- [Activity] Find "cells keeps the canonical form. -/" and "(wf_cellWrite a _ _ h)" in the records below. Copy the lines holding them and every line between, exactly, and no others.

--- Material for this exercise ---

-- ==== Sys2Proof/Laws/Memory.lean ====
section
/-! SUPPORT. Memory: what a write changes and what it leaves, and that every operation keeps the canonical form. -/

namespace Sys2Proof.Machine

/-! ## The canonical form -/

theorem cellsFrom_cons (lo a : Nat) (b : Byte) (r : List Host.Cell) :
    cellsFrom lo ((a, b) :: r) = true ↔ lo ≤ a ∧ b ≠ blankByte ∧ cellsFrom (a + 1) r = true := by
  simp [cellsFrom, and_assoc]

theorem cellsFrom_mono (r : List Host.Cell) (lo hi : Nat) (h : lo ≤ hi) (w : cellsFrom hi r = true) : cellsFrom lo r = true := by
  cases r with
  | nil => rfl
  | cons c r =>
    obtain ⟨a, b⟩ := c
    rw [cellsFrom_cons] at *
    exact ⟨by omega, w.2⟩

/-- An address below the bound is not listed. -/
theorem cellRead_below (r : List Host.Cell) (lo k : Nat) (w : cellsFrom lo r = true) (h : k < lo) : cellRead r k = blankByte := by
  induction r generalizing lo with
  | nil => rfl
  | cons c r ih =>
    obtain ⟨a, b⟩ := c
    rw [cellsFrom_cons] at w
    simp only [cellRead]
    rw [if_neg (by omega)]
    exact ih (a + 1) w.2.2 (by omega)

theorem cellsFrom_cellWrite (m : List Host.Cell) (lo k : Nat) (v : Byte) (w : cellsFrom lo m = true) (h : lo ≤ k) :
    cellsFrom lo (cellWrite m k v) = true := by
  induction m generalizing lo with
  | nil =>
    simp only [cellWrite]
    split
    · rfl
    · rw [cellsFrom_cons]; exact ⟨h, ‹_›, rfl⟩
  | cons c r ih =>
    obtain ⟨a, b⟩ := c
    have w' := w
    rw [cellsFrom_cons] at w
    obtain ⟨h1, h2, h3⟩ := w
    simp only [cellWrite]
    split
    · split
      · exact w'
      · rw [cellsFrom_cons, cellsFrom_cons]; exact ⟨h, ‹_›, by omega, h2, h3⟩
    · split
      · subst k
        split
        · exact cellsFrom_mono r lo (a + 1) (by omega) h3
        · rw [cellsFrom_cons]; exact ⟨h, ‹_›, h3⟩
      · rw [cellsFrom_cons]; exact ⟨h1, h2, ih (a + 1) h3 (by omega)⟩

/-- Writing a byte keeps the canonical form. -/
theorem wf_cellWrite (m : List Host.Cell) (k : Nat) (v : Byte) (w : Memory.wf m = true) : Memory.wf (cellWrite m k v) = true :=
  cellsFrom_cellWrite m 0 k v w (Nat.zero_le k)

/-- Writing bytes keeps the canonical form. -/
theorem wf_writeCells (m : List Host.Cell) (k : Nat) (bs : List Byte) (w : Memory.wf m = true) :
    Memory.wf (writeCells m k bs) = true := by
  induction bs generalizing m k with
  | nil => exact w
  | cons b r ih => exact ih _ _ (wf_cellWrite m k b w)

theorem cellsFrom_filter (m : List Host.Cell) (q : Host.Cell → Bool) (lo : Nat) (w : cellsFrom lo m = true) :
    cellsFrom lo (m.filter q) = true := by
  induction m generalizing lo with
  | nil => rfl
  | cons c r ih =>
    obtain ⟨a, b⟩ := c
    rw [cellsFrom_cons] at w
    rw [List.filter_cons]
    split
    · rw [cellsFrom_cons]; exact ⟨w.1, w.2.1, ih _ w.2.2⟩
    · exact ih lo (cellsFrom_mono r lo (a + 1) (by omega) w.2.2)

/-- Dropping cells keeps the canonical form. -/
theorem wf_filter (m : List Host.Cell) (q : Host.Cell → Bool) (w : Memory.wf m = true) : Memory.wf (m.filter q) = true :=
  cellsFrom_filter m q 0 w

/-- Clearing a range keeps the canonical form. -/
theorem wf_clearCells (m : List Host.Cell) (k n : Nat) (w : Memory.wf m = true) : Memory.wf (clearCells m k n) = true :=
  wf_filter m _ w

/-- Copying a range keeps the canonical form. -/
theorem wf_copyCells (old m : List Host.Cell) (src dst n : Nat) (w : Memory.wf m = true) :
    Memory.wf (copyCells old m src dst n) = true := by
  unfold copyCells
  generalize old.filter _ = l
  have h := wf_clearCells m dst n w
  generalize clearCells m dst n = a at h ⊢
  induction l generalizing a with
  | nil => exact h
  | cons c l ih => exact ih _ (wf_cellWrite a _ _ h)

/-- Writing the memory of a state keeps the canonical form. -/
theorem wf_writeBytes (s : State) (k : Nat) (bs : List Byte) (w : Memory.wf s.mem = true) :
    Memory.wf (s.writeBytes k bs).mem = true := wf_writeCells s.mem k bs w

/-- Memory at reset is canonical. -/
theorem wf_reset : Memory.wf State.reset.mem = true := rfl

/-! ## Read and write -/

/-- A byte written reads as what was written. -/
theorem cellRead_cellWrite_self (m : List Host.Cell) (lo k : Nat) (v : Byte) (w : cellsFrom lo m = true) :
    cellRead (cellWrite m k v) k = v := by
  induction m generalizing lo with
  | nil => by_cases h : v = blankByte <;> simp [cellWrite, cellRead, h]
  | cons c r ih =>
    obtain ⟨a, b⟩ := c
    have w' := w
    rw [cellsFrom_cons] at w
    simp only [cellWrite]
    split
    · split
      · rename_i h1 h2
        rw [h2]
        exact cellRead_below _ a k ((cellsFrom_cons a a b r).2 ⟨Nat.le_refl a, w.2⟩) h1
      · simp [cellRead]
    · split
      · split
        · rename_i h1 h2 h3
          rw [h3, h2]
          exact cellRead_below r (a + 1) a w.2.2 (by omega)
        · simp [cellRead]
      · rename_i h1 h2
        simp only [cellRead]
        rw [if_neg (by omega)]
        exact ih (a + 1) w.2.2

/-- A byte written leaves every other byte. -/
theorem cellRead_cellWrite_other (m : List Host.Cell) (k j : Nat) (v : Byte) (h : j ≠ k) :
    cellRead (cellWrite m k v) j = cellRead m j := by
  induction m with
  | nil => simp only [cellWrite]; split <;> simp [cellRead, Ne.symm h]
  | cons c r ih =>
    obtain ⟨a, b⟩ := c
    simp only [cellWrite]
    split
    · split
      · rfl
      · simp [cellRead, Ne.symm h]
    · split
      · subst k
        split <;> simp [cellRead, Ne.symm h]
      · simp only [cellRead, ih]

/-- Bytes outside the run written are left. -/
theorem cellRead_writeCells_other (m : List Host.Cell) (k j : Nat) (bs : List Byte) (h : j < k ∨ k + bs.length ≤ j) :
    cellRead (writeCells m k bs) j = cellRead m j := by
  induction bs generalizing m k with
  | nil => rfl
  | cons b r ih =>
    simp only [List.length_cons] at h
    simp only [writeCells]
    rw [ih _ _ (by omega), cellRead_cellWrite_other _ _ _ _ (by omega)]

/-- Each byte of the run reads as what was written. -/
theorem cellRead_writeCells_self (m : List Host.Cell) (k i : Nat) (bs : List Byte) (w : Memory.wf m = true) (h : i < bs.length) :
    cellRead (writeCells m k bs) (k + i) = bs[i] := by
  induction bs generalizing m k i with
  | nil => simp at h
  | cons b r ih =>
    simp only [writeCells]
    cases i with
    | zero =>
      rw [cellRead_writeCells_other _ _ _ _ (by omega)]
      exact cellRead_cellWrite_self m 0 k b w
    | succ i =>
      have := ih (cellWrite m k b) (k + 1) i (wf_cellWrite m k b w) (by simpa using h)
      rw [show k + (i + 1) = k + 1 + i by omega]
      simpa using this

/-- Bytes written read back. -/
theorem readCells_writeCells_self (m : List Host.Cell) (k : Nat) (bs : List Byte) (w : Memory.wf m = true) :
    readCells (writeCells m k bs) k bs.length = bs := by
  apply List.ext_getElem
  · simp [readCells]
  · intro i h1 h2
    simp [readCells, cellRead_writeCells_self m k i bs w h2]

/-- A cleared byte reads as blank; every other byte is left. -/
theorem cellRead_clearCells (m : List Host.Cell) (k n j : Nat) :
    cellRead (clearCells m k n) j = if k ≤ j ∧ j < k + n then blankByte else cellRead m j := by
  induction m with
  | nil => simp [clearCells, cellRead]
  | cons c r ih =>
    obtain ⟨a, b⟩ := c
    unfold clearCells at ih ⊢
    rw [List.filter_cons]
    by_cases h : (decide (a < k) || decide (k + n ≤ a)) = true
    · rw [if_pos h]
      simp only [cellRead, ih]
      simp only [Bool.or_eq_true, decide_eq_true_eq] at h
      by_cases e : a = j
      · rw [if_pos e, if_pos e, if_neg (by omega)]
      · rw [if_neg e, if_neg e]
    · rw [if_neg h, ih]
      simp only [Bool.or_eq_true, decide_eq_true_eq] at h
      simp only [cellRead]
      by_cases e : a = j
      · rw [if_pos (by omega), if_pos (by omega)]
      · rw [if_neg e]

/-! ## The state's own reads and writes -/

/-- A number written and read back. -/
theorem State.read_congr (s t : State) (k n : Nat) (h : ∀ j, k ≤ j → j < k + n → cellRead s.mem j = cellRead t.mem j) :
    s.read k n = t.read k n := by
  unfold State.read readCells
  congr 1
  apply List.map_congr_left
  intro i hi
  exact h (k + i) (by omega) (by have := List.mem_range.1 hi; omega)

end Sys2Proof.Machine
end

---

- [Result of this exercise]
/-- Dropping cells keeps the canonical form. -/
theorem wf_filter (m : List Host.Cell) (q : Host.Cell → Bool) (w : Memory.wf m = true) : Memory.wf (m.filter q) = true :=
  cellsFrom_filter m q 0 w

/-- Clearing a range keeps the canonical form. -/
theorem wf_clearCells (m : List Host.Cell) (k n : Nat) (w : Memory.wf m = true) : Memory.wf (clearCells m k n) = true :=
  wf_filter m _ w

/-- Copying a range keeps the canonical form. -/
theorem wf_copyCells (old m : List Host.Cell) (src dst n : Nat) (w : Memory.wf m = true) :
    Memory.wf (copyCells old m src dst n) = true := by
  unfold copyCells
  generalize old.filter _ = l
  have h := wf_clearCells m dst n w
  generalize clearCells m dst n = a at h ⊢
  induction l generalizing a with
  | nil => exact h
  | cons c l ih => exact ih _ (wf_cellWrite a _ _ h)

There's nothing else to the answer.